Anyone can see, however, that nowadays these two conditions have become well-nigh impossible. In the gigantic confusion of the modern world, races, cultures, and populations are continually intermingling. Generations follow each other with the fixed determination not to continue what their immediate predecessor has done but to do something different. Ancient traditions are dying out, and no new ones are being formed or can be formed. Change is the order of the day. Sons but rarely adopt their father’s professions, and not a few die in lands other than those in which they were born. Modern society is agitated by a continual process of renewal, which is the deep-seated source of her energy and activity, but is also a reason for her artistic decadence. In this continual mobility of bodies, wills, and ideas; in this perpetual change of tendencies, tastes, and standards, art is losing her bearings and, alone in this age of bold enterprises, is becoming greedy and diffident.

Public and artists, instead of helping each other, have grown timid. The public no longer does what it likes. It no longer has any standard of judgment. It has become timid and diffident. It is obsessed by the fear of mistaking a masterpiece for a deception or a deception for a masterpiece. This uncertainty of tastes and desires in the public in its turn bewilders the artists. When the painter, the sculptor, the musician, and the poet try to find in the desires and inclinations of the public the sure indication which in times past used to be the support and guidance of artists in their creations, they find that the public is ready to admire anything, but has no marked preference for anything in particular. The artist is free, but his liberty is a liberty which embarrasses and paralyses him.

Under these circumstances, the adroit artists quickly learn the art of exploiting the uncertainties and inexperiences of the public, and win riches and honours. The crazy and the charlatans seek to intimidate the public by perpetrating novelties of extravagant audacity. Serious and conscientious artists there are nowadays, of course, but everyone has new formulæ of his own art, differing from those of everyone else, and proclaims his to be the only true, fruitful, and admirable formulæ, at the same time denouncing all others as freaks. By what standard are we to judge these quarrels? Bewildered by so many different attempts and judgments, the public ends by turning to the antique. It has a vague idea that the past ages may have been inferior to our own in all other respects, but in art were superior to it. It knows that a work of art at least one century old may be more or less beautiful, but that it is at least a serious work of art, conceived and carried out in good faith, not for the mystification of an ingenuous public by some daring theory of novelty.

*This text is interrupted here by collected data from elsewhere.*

/-- The CRC of header and objects, the least significant byte of each first (R284, R286). -/
def frameCrc (h : Word) (objs : List (BitVec 32)) : BitVec 32 :=
  crc32 (bytesOf 2 h.toNat ++ objs.flatMap fun o => bytesOf 4 o.toNat)

/-- A frame this end sends (R284 to R286, R301). -/
def LinkPort.frame (l : LinkPort) (type : Nat) (objs : List (BitVec 32)) (ctr : BitVec 3) : Frame :=
  let h := header type objs.length l.role l.lead ctr
  { header := h, objs := objs, crc := frameCrc h objs }

/-- The message of a frame (R285). -/
def msgOf (f : Frame) : Msg :=
  { type := field f.header 0 8, objs := f.objs, role := f.header.getLsbD 11, lead := f.header.getLsbD 12
    ctr := BitVec.ofNat 3 (field f.header 13 3) }

/-- A frame without an invalid code, with its CRC right and as many objects as its COUNT (R286). -/
def frameOk (f : Frame) (codesOk : Bool) : Bool :=
  codesOk && decide (f.crc = frameCrc f.header f.objs) && decide (field f.header 8 3 = f.objs.length)

/-- A message is abandoned or unacknowledged (R287, R288): its `LNK_SEND` ends and the counter rises. -/
def endMessage (x : Fin 4) (outcome : Nat) (s : State) : State := match s.links[x].flight with
  | none => s
  | some m =>
    let s := answerOpt m.via 0 [word outcome, word s.links[x].txCtr.toNat] s
    s.modLink x fun l =>
      { l with flight := none, resend := false, retries := 0, collisions := 0, txCtr := l.txCtr + 1 }

/-- The third collision of a message (R287): it is abandoned, with its event and alert. -/
def collisionOver (x : Fin 4) (s : State) : State :=
  alertRec (linkRecord x 4 0) 2 6 4 x.val 0 (s.modLink x fun l => { l with evCollision := true })

/-- A frame of message `m` is on the wire whole (R285, R288, R295, R300, R302). -/
def sentFrame (x : Fin 4) (m : TxMsg) (s : State) : State :=
  s.modLink x fun l =>
    { l with
      flight := some m, resend := false, outFrame := some (l.frame m.type m.objs l.txCtr)
      acceptSent := l.acceptSent || decide (m.type = 0x01)
      tNegotiation := l.tNegotiation && !decide (m.type = 0x01)
      tSwapAnswer := l.tSwapAnswer || (decide (m.type = 0x07) && l.swapOwn) }

/-- The acknowledgement that is due goes out first (R282, R287, R288). -/
def transmitAck (x : Fin 4) (collided : Bool) (s : State) : State :=
  if !collided then s.modLink x fun l =>
    { l with acksDue := l.acksDue.drop 1, ackCollisions := 0, outFrame := l.acksDue.head?.map (l.frame 0x00 []) }
  else if s.links[x].ackCollisions < 2 then
    s.modLink x fun l => { l with ackCollisions := l.ackCollisions + 1, backoff := true }
  else collisionOver x (s.modLink x fun l => { l with acksDue := l.acksDue.drop 1, ackCollisions := 0 })

/-- A message goes out or collides (R287). -/
def transmitMsg (x : Fin 4) (m : TxMsg) (collided : Bool) (s : State) : State :=
  if !collided then sentFrame x m s
  else if s.links[x].collisions < 2 then
    s.modLink x fun l =>
      { l with flight := some m, resend := true, collisions := l.collisions + 1, backoff := true }
  else
    let s := collisionOver x (endMessage x 3 (s.modLink x fun l => { l with flight := some m }))
    if m.type = 0x07 then swapEnds x 3 s else s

So the Europeans are wrong in ridiculing the passion of the Americans for ancient things. This passion has the same origin on the other side of the Atlantic as it has on this. In art, our civilisation is destined to remain inferior to ancient civilisations, which it has overshadowed with its wisdom, its power, and its wealth. This is the reason for the rapid growth in the value of the antique in art, even in the age of modernity à outrance. We need feel no shame in avowing it openly. Civilisations and epochs, like individuals, cannot have and expect everything; and the share which has fallen to us of the good things of the earth is so large, that we can readily console ourselves for the loss of this particular one.